Nemea is arguably Greece's most important red-wine appellation, located in the north-eastern corner of the Peloponnese peninsula. The mountains and valleys surrounding the small village of Nemea have been producing wine for centuries, mostly from the native Agiorgitiko grape. A wide range of styles are made from this red grape variety, from rich, age-worthy dry wines to lighter, sweeter examples.
The village of Nemea is around 20 miles (35km) south-west of Corinth, and the appellation that surrounds the village is geographically the largest in Greece. Around 40 wineries are located within Nemea's boundaries, and the area has seen a huge amount of investment and growth over the past few decades. Agiorgitiko is Nemea's native grape variety, and is named for the small St George's Church found within the boundaries of the appellation: agiorgitiko translates as 'St George's grape'.
Wine-growing in Nemea dates back to at least the 5th Century BC, although the exact date is hard to pinpoint. Wine is a part of the Greek mythology surrounding the half-god Heracules, who was sent to Nemea to slay the Nemean lion. The Ancient Greek wine of Fliasion was made in Nemea and was known as the blood of Heracules, a moniker which is still today equated with Nemean wines.
The terroir of Nemea can be easily divided into three subzones: the flat land surrounding the village, the hillier land to the west of the village and the more-mountainous areas toward the peak of Mount Kyllini in the north. These zones range between 800ft and 2600ft (250-800m) above sea level and give rise to a huge amount of variation in the styles of wine produced in Nemea.

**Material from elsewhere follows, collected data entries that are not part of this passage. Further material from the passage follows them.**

/-- The halt cause word of a reason: its code and, for a received broadcast, the port it came on. -/
def HaltReq.word (h : HaltReq) : Nat :=
  match h.remote with
  | none => 2 ^ 31 + h.code
  | some (p, _) => 2 ^ 31 + 2 ^ 30 + p.val * 2 ^ 24 + h.code

/-- The coordinate of the device that a reason comes from. -/
def State.haltOrigin (s : State) (h : HaltReq) : Word :=
  match h.remote with
  | none => s.reg .glb 0x9C
  | some (_, d) => coordOfDest d.toNat

theorem State.setHalt_eq (s : State) (h : HaltReq) :
    s.setHalt h = ((s.setReg .glb 0xA8 (BitVec.ofNat 32 h.word)).setReg .glb 0xD8 (s.haltOrigin h)).setReg64 .glb 0xE0
      s.tick := rfl

/-- GLB_HALT_TICK holds the tick of the halt. -/
theorem State.setHalt_tick (s : State) (h : HaltReq) : (s.setHalt h).reg64 .glb 0xE0 = s.tick :=
  State.setReg64_reg64 _ _ _ _ s.tim.tick.isLt

theorem State.setHalt_cause (s : State) (h : HaltReq) :
    (s.setHalt h).reg .glb 0xA8 = BitVec.ofNat 32 h.word := by
  rw [State.setHalt_eq, State.setReg64_reg_off _ _ (by decide) (by decide) (by decide) (by decide),
    State.setReg_reg_off _ _ (by decide) (by decide) (by decide), State.setReg_reg]

theorem State.setHalt_origin (s : State) (h : HaltReq) : (s.setHalt h).reg .glb 0xD8 = s.haltOrigin h := by
  rw [State.setHalt_eq, State.setReg64_reg_off _ _ (by decide) (by decide) (by decide) (by decide), State.setReg_reg]

theorem HaltReq.word_local {h : HaltReq} (hr : h.remote = none) : h.word = 2 ^ 31 + h.code := by
  rw [HaltReq.word, hr]

theorem HaltReq.word_remote {h : HaltReq} {p : PortId} {d : BitVec 24} (hr : h.remote = some (p, d)) :
    h.word = 2 ^ 31 + 2 ^ 30 + p.val * 2 ^ 24 + h.code := by
  rw [HaltReq.word, hr]

theorem State.haltOrigin_local (s : State) {h : HaltReq} (hr : h.remote = none) :
    s.haltOrigin h = s.reg .glb 0x9C := by
  rw [State.haltOrigin, hr]

theorem State.haltOrigin_remote (s : State) {h : HaltReq} {p : PortId} {d : BitVec 24} (hr : h.remote = some (p, d)) :
    s.haltOrigin h = coordOfDest d.toNat := by
  rw [State.haltOrigin, hr]

/-! ### JOB_HALT -/

/-- The job halted for a recorded reason, before the broadcast: what JOB_HALT does on this device. -/
def State.haltFrom (s : State) (h : HaltReq) : State :=
  let s := s.setHalt h
  let s := { s with job := { s.job with halts := [], pend := none, armTick := none, due := none } }
  let s := { s with col := { s.col with staged := [] } }
  (s.trace 4 0 (256 * bit h.remote.isSome + h.code)).setJobState .halted

theorem State.haltFrom_fields (s : State) (h : HaltReq) :
    (s.haltFrom h).job.st = .halted ∧ (s.haltFrom h).job.pend = none ∧ (s.haltFrom h).hbm = s.hbm ∧
      (s.haltFrom h).cores = s.cores ∧ (s.haltFrom h).mbq = s.mbq ∧ (s.haltFrom h).ver = s.ver := by
  simp [State.haltFrom, State.setHalt]

theorem State.haltFrom_reg (s : State) (h : HaltReq) {k : Nat} (hk : k < 4096) (h38 : k ≠ 0x38) :
    (s.haltFrom h).reg .glb k = (s.setHalt h).reg .glb k := by
  unfold State.haltFrom
  dsimp only
  rw [State.setJobState_reg_off _ _ hk (by decide) h38, State.trace_reg_page _ _ _ _ hk (by decide)]
  rfl

/-- After the halt of the device, JOB_HALT at most sends the broadcast. -/
theorem State.jobHalt_sends {s : State} {h : HaltReq} (hd : s.job.due = some .halt)
    (hr : recordedHalt s.haltReasons = some h) : (s.haltFrom h).Sends s.jobHalt := by
  unfold State.jobHalt
  rw [if_neg (not_not_intro hd), hr]
  dsimp only
  split
  · exact State.bcast_sends _ _ _ _ _
  · exact .refl _

/-- JOB_HALT halts the job and records the reason; memory, cores, queues and versions stay. -/
theorem State.jobHalt_halts {s : State} {h : HaltReq} (hd : s.job.due = some .halt)
    (hr : recordedHalt s.haltReasons = some h) :
    s.jobHalt.job.st = .halted ∧ s.jobHalt.job.pend = none ∧ s.jobHalt.hbm = s.hbm ∧ s.jobHalt.cores = s.cores ∧
      s.jobHalt.mbq = s.mbq ∧ s.jobHalt.ver = s.ver := by
  obtain ⟨-, job, hbm, cores, mbq, ver⟩ := (State.jobHalt_sends hd hr).fields
  rw [job, hbm, cores, mbq, ver]
  exact s.haltFrom_fields h

theorem State.jobHalt_reg {s : State} {h : HaltReq} (hd : s.job.due = some .halt)
    (hr : recordedHalt s.haltReasons = some h) {k : Nat} (hk : k < 4096) (h38 : k ≠ 0x38) :
    s.jobHalt.reg .glb k = (s.setHalt h).reg .glb k := by
  obtain ⟨regs, -⟩ := (State.jobHalt_sends hd hr).fields
  rw [State.reg_fold _ _ regs, State.haltFrom_reg s h hk h38]

/-- What the halt registers hold after JOB_HALT. -/
theorem State.jobHalt_records {s : State} {h : HaltReq} (hd : s.job.due = some .halt)
    (hr : recordedHalt s.haltReasons = some h) :
    s.jobHalt.reg .glb 0xA8 = BitVec.ofNat 32 h.word ∧ s.jobHalt.reg .glb 0xD8 = s.haltOrigin h ∧
      s.jobHalt.reg64 .glb 0xE0 = s.tick := by
  refine ⟨?_, ?_, ?_⟩
  · rw [State.jobHalt_reg hd hr (by decide) (by decide), State.setHalt_cause]
  · rw [State.jobHalt_reg hd hr (by decide) (by decide), State.setHalt_origin]
  · rw [← s.setHalt_tick h, State.reg64, State.jobHalt_reg hd hr (by decide) (by decide),
      State.jobHalt_reg hd hr (by decide) (by decide), State.reg64]

/-- Without a warm reset that waits for it, the halt is all that JOB_HALT does. -/
theorem exec_jobHalt {s : State} (hw : s.pwr.warm = false) : exec .jobHalt s = .next s.jobHalt := by
  have e : s.jobHalt.afterHalt = s.jobHalt := by simp [State.afterHalt, hw]
  exact congrArg Host.Outcome.next e

/-! ### BCAST_COPY_TIMER (R297, R301) -/

theorem fuCrcOk_sealed (f : Fu) : fuCrcOk { f with crc := crc32c (fuBytes f) } = true := by
  have e : fuBytes { f with crc := crc32c (fuBytes f) } = fuBytes f := rfl
  simp [fuCrcOk, e]

/-- What leaves a port is the unit handed to it, with a CRC that matches. -/
theorem State.sendOut_out (s : State) (p : PortId) (f : Fu) :
    ∃ g, (s.sendOut p f).out = .fu p g :: s.out ∧ g.payload = f.payload ∧ g.type = f.type ∧ fuCrcOk g = true :=
  ⟨_, rfl, rfl, rfl, fuCrcOk_sealed _⟩

/-- A unit that leaves a port leaves the copies that wait there and the replay buffer. -/
theorem State.sendOut_port (s : State) (p : PortId) (f : Fu) :
    ((s.sendOut p f).port p).dueBcast = (s.port p).dueBcast ∧ ((s.sendOut p f).port p).buf = (s.port p).buf := by
  have emit_port : ∀ (t : State) (o : Output), (t.emit o).port p = t.port p := fun _ _ => rfl
  simp [State.sendOut, emit_port]

theorem State.bcastTimer_next {s : State} {p : PortId} {f : Fu} {l : List (Fu × Bool)}
    (hd : (s.port p).dueBcast = (f, false) :: l) : s.bcastTimer p = (s.withCopies p ((f, true) :: l)).sendDue p := by
  have e : s.bcastTimer p = (s.withCopies p (markDue (s.port p).dueBcast)).sendDue p := rfl
  rw [e, hd, markDue]

/-- The next copy on a port that is up is sent at once. -/
theorem State.bcastTimer_up {s : State} {p : PortId} {f : Fu} {l : List (Fu × Bool)} (hu : (s.port p).st = .up)
    (hd : (s.port p).dueBcast = (f, false) :: l) (hl : ∀ e ∈ l, e.2 = false) :
    s.bcastTimer p = ((s.withCopies p ((f, true) :: l)).withCopies p l).sendOut p f := by
  have keep : ((f, true) :: l).filter (fun e => !e.2) = l := by simpa using hl
  have send : ((f, true) :: l).filter (·.2) = [(f, true)] := by simpa using hl
  rw [State.bcastTimer_next hd, State.sendDue_up (by simpa using hu), State.withCopies_port, keep, send]
  rfl

/-- The next copy on another port falls due and waits. -/
theorem State.bcastTimer_waits {s : State} {p : PortId} {f : Fu} {l : List (Fu × Bool)} (hu : (s.port p).st ≠ .up)
    (hd : (s.port p).dueBcast = (f, false) :: l) : s.bcastTimer p = s.withCopies p ((f, true) :: l) := by
  rw [State.bcastTimer_next hd, State.sendDue_waits (by simpa using hu)]

/-! ### The statement -/

/-- Settles O20: JOB_HALT records the reason that `recordedHalt` picks, and BCAST_COPY_TIMER sends or keeps the next
copy by the state of its port. -/
theorem haltRecordsTheFirstCause : Obligations.HaltRecordsTheFirstCause := by
  unfold Obligations.HaltRecordsTheFirstCause
  refine ⟨⟨fun s b hd => ⟨_, State.haltReasons_host hd, rfl, rfl, rfl⟩, fun s hd hw => ⟨?_, ?_⟩⟩,
    fun p s f l => ⟨?_, ?_⟩⟩
  · intro h hm hr
    obtain ⟨k, hk, kr, chosen, low⟩ := recordedHalt_local hm hr
    obtain ⟨st, pend, hbm, cores, mbq, ver⟩ := State.jobHalt_halts hd chosen
    obtain ⟨cause, origin, tick⟩ := State.jobHalt_records hd chosen
    rw [HaltReq.word_local kr] at cause
    rw [State.haltOrigin_local s kr] at origin
    exact ⟨_, k.code, exec_jobHalt hw, st, low h hm hr, ⟨k, hk, kr, rfl⟩, cause, origin, tick, hbm, cores, mbq,
      ver, pend⟩
  · intro hr h hh
    have chosen : recordedHalt s.haltReasons = some h := (recordedHalt_remote hr).trans hh
    obtain ⟨⟨p, d⟩, hpd⟩ := Option.ne_none_iff_exists'.1 (hr h (List.mem_of_head? hh))
    obtain ⟨st, -, hbm, cores, -⟩ := State.jobHalt_halts hd chosen
    obtain ⟨cause, origin, -⟩ := State.jobHalt_records hd chosen
    rw [HaltReq.word_remote hpd] at cause
    rw [State.haltOrigin_remote s hpd] at origin
    exact ⟨_, p, d, exec_jobHalt hw, st, hpd, cause, origin, hbm, cores⟩
  · intro hu hd hl
    obtain ⟨-, job, hbm, -⟩ := (s.bcastTimer_sends p).fields
    obtain ⟨g, out, payload, type, crc⟩ := State.sendOut_out ((s.withCopies p ((f, true) :: l)).withCopies p l) p f
    obtain ⟨due, buf⟩ := State.sendOut_port ((s.withCopies p ((f, true) :: l)).withCopies p l) p f
    rw [← State.bcastTimer_up hu hd hl] at out due buf
    exact ⟨_, g, rfl, by simpa using out, payload, type, crc, by simpa using due, by simpa using buf, hbm, job⟩
  · intro hu hd
    obtain ⟨-, job, hbm, -⟩ := (s.bcastTimer_sends p).fields
    have e := State.bcastTimer_waits hu hd
    exact ⟨_, rfl, by simp [e], by simp [e], by simp [e], hbm, job⟩

end Sys2Proof.Machine
end

section
/-!
Contexts, inbound queues and weight versions as their descriptors move them (R211 to R213, R220, R223 to R231): what a
descriptor whose unit is free comes to, what each operation gives in each of its cases, and what a capture writes.
-/

namespace Sys2Proof.Machine

open Sys2Proof

/-! ### What a descriptor comes to whose unit is free (R46, R52, R112) -/

/-- A descriptor's operation comes to an entry in flight or to the descriptor's fault (R46, R52). -/
def State.lands (c : CoreId) (r : Run) (d : Desc) : Run? State → State
  | .error e => e.s.descFault c r.at r.logical e.bit e.halt
  | .ok v => v.modCore c (fun q => q.issued r.at (some d.entry))

theorem State.core_congr {s t : State} (h : t.cores = s.cores) (c : CoreId) : t.core c = s.core c := by
  rw [State.core, h, State.core]

theorem State.run_of_active {s : State} {c : CoreId} {r : Run} (h : s.active? c = some r) :
    (s.core c).run = some r := by
  unfold State.active? at h
  dsimp only at h
  split at h
  · split at h
    · split at h
      · cases h
      · next e _ => rw [e, h]
    · cases h
  · cases h

theorem State.fetched_with_arbs (s : State) (c : CoreId) (r : Run) (d : Desc) :
    ∃ a, s.fetched c r d = { s with arbs := a } := ⟨_, s.fetched_arbs c r d⟩

theorem State.issue_lands {s : State} {c : CoreId} {op : Nat} {r : Run} {d : Desc} {body : Desc → Nat → State → Try}
    {x : Run? State} (h : s.Takes c op r d) (ho : op ∈ opcodes)
    (hb : body d r.logical (s.fetched c r d) = x.map (fun v => some (v, some d.entry))) :
    s.issue c op body = State.lands c r d x := by
  rw [State.issue_takes body h ho, hb]
  cases x <;> rfl

theorem Desc.check_ok {d : Desc} {s : State} {fields ctx : Bool} (hh : d.headerOk = true) (hf : fields = true)
    (hc : d.ctxOk = true) (hv : ctx = true → d.ctxValid = true) : d.check s fields ctx = .ok () := by
  unfold Desc.check
  cases ctx <;> simp_all

theorem Desc.ctxOk_of_lt {d : Desc} (h : d.ctx < 48) : d.ctxOk = true := by simp [Desc.ctxOk, h]

theorem State.kindIn_of_mem {s : State} {l : List SlotKind} (h : s.cad.kind ∈ l) : s.kindIn l = true := by
  simpa [State.kindIn] using h

/-- A descriptor that passes its field, context and slot-kind checks starts at once where its unit is free. -/
theorem Desc.starts {d : Desc} {c : CoreId} {op : Nat} {s : State} {fields ctx : Bool} {kinds : List SlotKind}
    {start : State → Run? (State × Option InFlight)} {x : Run? State} (hop : d.op = op)
    (hu : (s.core c).unitBusy (unitOf op) = false) (hr : s.roomFor op = true) (hc : d.check s fields ctx = .ok ())
    (hk : s.cad.kind ∈ kinds) (hs : start s = x.map (fun v => (v, some d.entry))) :
    (do d.check s fields ctx; need (s.kindIn kinds) s 11; d.enter c s start : Try) =
      x.map (fun v => some (v, some d.entry)) := by
  rw [hc, State.kindIn_of_mem hk]
  change d.enter c s start = _
  rw [Desc.enter, hop, hu, hr, hs]
  cases x <;> rfl

/-! ### Descriptor faults (R52) -/

theorem State.markPiece_with_cad (s : State) (c : CoreId) (st : PieceState) :
    ∃ x, s.markPiece c st = { s with cad := x } := by
  unfold State.markPiece
  split
  · split
    · exact ⟨_, rfl⟩
    · exact ⟨s.cad, rfl⟩
  · exact ⟨s.cad, rfl⟩

/-- A descriptor fault raises a cause of the core's page once the core's list has stopped. -/
theorem State.descFault_raises (s : State) (c : CoreId) (off logical bt halt : Nat) :
    ∃ (x : Cad) (q : Cause), q.page = .core c ∧ q.bit = bt ∧ s.descFault c off logical bt halt =
      ((({ s with cad := x } : State).modCore c Core.faultRun).setPtr c off).raise q := by
  obtain ⟨x, hx⟩ := s.markPiece_with_cad c .faulted
  exact ⟨x, { page := .core c, bit := bt, cls := if bt = poisonControl then 4 else 3
              halt := if bt = poisonControl then 0x01 else halt
              addr := (({ s with cad := x } : State).modCore c Core.faultRun |>.setPtr c off).descAddr off
              kind := 3, req := logical }, rfl, rfl, by rw [State.descFault, hx]⟩

@[simp] theorem State.descFault_fields (s : State) (c : CoreId) (off logical bt halt : Nat) :
    (s.descFault c off logical bt halt).hbm = s.hbm ∧ (s.descFault c off logical bt halt).mbq = s.mbq ∧
      (s.descFault c off logical bt halt).ver = s.ver := by
  obtain ⟨x, q, -, -, e⟩ := s.descFault_raises c off logical bt halt
  simp [e, State.setPtr]

theorem State.descFault_faultedAt {s v : State} {c : CoreId} {r : Run} {bt : Nat} (hr : (s.core c).run = some r)
    (hv : v.cores = s.cores) (hb : bt < 32) (logical halt : Nat) :
    (v.descFault c r.at logical bt halt).faultedAt c r bt := by
  obtain ⟨x, q, page, bit, e⟩ := v.descFault_raises c r.at logical bt halt
  have hc : (v.descFault c r.at logical bt halt).core c = { (v.core c).faultRun with ptr := r.at } := by
    have raised : ∀ u : State, (u.raise q).core c = u.core c := fun u => State.core_congr (by simp) c
    rw [e, raised, State.setPtr, State.modCore_core, State.modCore_core]
    rfl
  refine ⟨?_, by rw [hc], ?_⟩
  · rw [hc, State.core_congr hv]
    simp [Core.faultRun, hr]
  · rw [e, ← page, ← bit]
    exact State.raise_flag _ q (by omega)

It is widely considered that the best examples of Nemea wine are made from vineyards at the highest altitudes, where thin, gravelly soils and lower temperatures help to produce high-quality grapes. Agiorgitiko is a late-ripening variety and responds well to the diurnal temperature variation here that slows the production of sugars in the grapes, helping with the retention of acidity. Vineyards also perform well on Nemea's red, free-draining soils, which lessen vigor and yields, leading to highly concentrated grapes.
In the lower-lying alluvial areas surrounding the village of Nemea, temperatures are higher during the growing season, which can sometimes result in a loss of acidity in the grapes. Often, these berries are made into a sweeter style of wine which complies with the appellation laws, and some lighter examples of Agiorgitiko wines are made using the process of carbonic maceration.
Nemean wines are required under the appellation law to be composed entirely of Agiorgitiko, and it is the only PDO-level appellation in Greece that utilizes this grape variety. Despite these stipulations, Nemean producers have been experimenting with other grape varieties, and in particular Cabernet Sauvignon, which blends well with Agiorgitiko. These wines must be sold under the regional Peloponnese appellation.